#### Task objective:
Show all lines from the material that carry the word "Machine".

#### Source material:

* * * * * * *

-- ==== Sys2Proof/Machine/Dispatch.lean ====
section
/-! DEFINITION. The meaning of every command: one arm per constructor, each one direct call. -/

namespace Sys2Proof.Machine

* * * * * * *

#### Answer space:
-- ==== Sys2Proof/Machine/Dispatch.lean ====
namespace Sys2Proof.Machine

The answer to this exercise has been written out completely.